# Where to find the downloaded source code?



## Newfinder (Mar 19, 2018)

The question might sound silly, but... how can I take a look into the actual source code of a port? While doing make install or make fetch it downloads a tarball and extracts it... where? 
I couldn't find any hint neither in the handbook, nor by googling. So before I go to compare ZFS snapshots, maybe it's better just to ask 
Thanks


----------



## Minbari (Mar 19, 2018)

Inside the port in the work directory.


----------



## ShelLuser (Mar 19, 2018)

Newfinder said:


> how can I take a look into the actual source code of a port? While doing make install or make fetch it downloads a tarball and extracts it... where?


Depends on the port, check the ports(7) manualpage for an overview of all the available build targets, The targets extract and patch could be useful here. One merely extracts the port, the other does the above and applies the patches which the port maintainer made.

But be warned though: just because it's a port doesn't imply that it also provides and/or uses any actual source code. Some port maintainers rely on pre-build packages and there are also closed-source ports available. So this also heavily depends on the port you're using.


----------



## tobik@ (Mar 20, 2018)

The sources are extracted under the working directory which you can get with `make -V WRKDIR` in the port's directory. `make -V WRKSRC` will also point you to the unpacked sources directly.

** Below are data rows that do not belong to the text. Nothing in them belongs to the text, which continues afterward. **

/-- R130 with the encoding `op = 3`: `y` does not occur in the result. -/
def Obligations.Pow5CompletesWithFifthPower : Prop :=
  ∀ (x y : Vec) (s : State), (Instr.pow5 x y).wf = true →
    decodeCmd { op := 3, x, y } = .pow5 x y ∧
    ∃ (z : Vec) (d : Nat), exec (.pow5 x y) s =
        .next { s with received := s.received ++ [z], draws := d } ∧
      z.length = Config.nlane ∧
      ∀ (i : Nat) (a : Word), x[i]? = some a → canonical a = true →
        ∃ w : Word, z[i]? = some w ∧ w.toNat = a.toNat ^ 5 % M31

/-- R140 with the encoding `op = 4` (lane 0 and the zeros are the spec's decision D7): the zeros stand
even where a non-canonical word leaves lane 0 open. -/
def Obligations.SumCompletesWithModularSum : Prop :=
  ∀ (x y : Vec) (s : State), (Instr.sum x y).wf = true →
    decodeCmd { op := 4, x, y } = .sum x y ∧
    ∃ (z : Vec) (d : Nat), exec (.sum x y) s =
        .next { s with received := s.received ++ [z], draws := d } ∧
      z.length = Config.nlane ∧
      (x.all canonical = true →
        ∃ w : Word, z[0]? = some w ∧ w.toNat = (x.map BitVec.toNat).sum % M31 ∧ w = sumChain x) ∧
      ∀ i : Nat, 0 < i → i < Config.nlane → z[i]? = some 0

/-- R153 through its closed form R154 (derived in the spec), with the encoding `op = 5`. -/
def Obligations.MulextCompletesWithTupleProducts : Prop :=
  ∀ (x y : Vec) (s : State), (Instr.mulext x y).wf = true →
    decodeCmd { op := 5, x, y } = .mulext x y ∧
    ∃ (z : Vec) (d : Nat), exec (.mulext x y) s =
        .next { s with received := s.received ++ [z], draws := d } ∧
      z.length = Config.nlane ∧
      ∀ k : Nat, k < Config.nlane / 4 →
        ∃ a b c : Tuple, tupleAt x k = some a ∧ tupleAt y k = some b ∧ tupleAt z k = some c ∧
          (a.canonical = true → b.canonical = true → c = Value.mulext a b)

/-- R72 and U3 (the spec's decision D8): a reserved operation value is accepted into the queue like any
other command, and a model refuses it. That the refusal falls on the edge that delivers its response is
the model's deduction (log 7), not the spec's. An accept on an edge that also delivers is Accept after
Deliver, as `StepRunsTheDecodedCommand` says. -/
def Obligations.ReservedOperationIsAcceptedThenRefused : Prop :=
  ∀ (c : Cmd), c.op = 6 ∨ c.op = 7 →
    (∀ s : State, exec (decodeCmd c) s = .refused (.reservedOperation c.op)) ∧
    (∀ (p : PortIn) (s : State), p.rst = false → p.cmdValid = true → p.cmd = c → p.rspReady = false →
      s.keepsCommand p = true → s.drive.cmdReady = true →
      ∃ t, edge p s = .next t ∧ t.q = s.q ++ [c]) ∧
    (∀ (p : PortIn) (s : State) (rest : List Cmd), p.rst = false → p.rspReady = true →
      s.keepsCommand p = true → s.q = c :: rest → s.drive.rspValid = true →
      edge p s = .refused (.reservedOperation c.op))

/-- R70 and R75 (the spec's decision D7): POW5 and SUM ignore `Y`, canonical or not. -/
def Obligations.Pow5AndSumIgnoreSecondOperand : Prop :=
  ∀ (x y y' : Vec) (s : State),
    exec (.pow5 x y) s = exec (.pow5 x y') s ∧ exec (.sum x y) s = exec (.sum x y') s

As Minbari said the working directory is under work/ in the port's directory by default, but it doesn't really have to be depending on your settings and environment.


----------



## Newfinder (Mar 20, 2018)

Extract is exactly what I was missing! After "make extract" the "work" directory appeared in the port. 
Thanks a lot


----------



## Deleted member 48958 (Mar 20, 2018)

Newfinder said:


> Where to find the downloaded source code?


/usr/src 



Newfinder said:


> The question might sound silly, but... how can I take a look into the actual source code of a port? While doing make install or make fetch it downloads a tarball and extracts it... where?


/usr/ports/your/port/work

before you need to execute:
`% cd /usr/ports/your/port/`
`% su`
`# make fetch extract`


----------



## tobik@ (Mar 20, 2018)

ILUXA said:


> before you need to execute:
> % cd /usr/ports/your/port/
> % sudo make fetch extract



fetch is already implied by extract so it's not necessary to specify it.
Please don't fetch/extract/build things as root. :-(  The only stage that needs to be run as root is install. Everything else can be run as a regular user if permissions on the ports tree, /var/db/ports, WRKDIRPREFIX, and DISTDIR are set correctly.


----------



## Deleted member 48958 (Mar 20, 2018)

tobik@ said:


> Please don't fetch/extract/build things as root


Why? Is it dangerous to use it in ports tree? 
Anyway you build and extract everything as root, 
while donig `# make install` Or no?



tobik@ said:


> fetch is already implied by extract so it's not necessary to specify it.


I always use every argument with `# make` (or I use portmaster instead),
so when I want to patch, I use `# make fetch extract patch`
And when I want to "configure"…  History search in your shell helps a lot in such cases.


----------



## tobik@ (Mar 20, 2018)

ILUXA said:


> Why? Is it dangerous to use it in ports tree?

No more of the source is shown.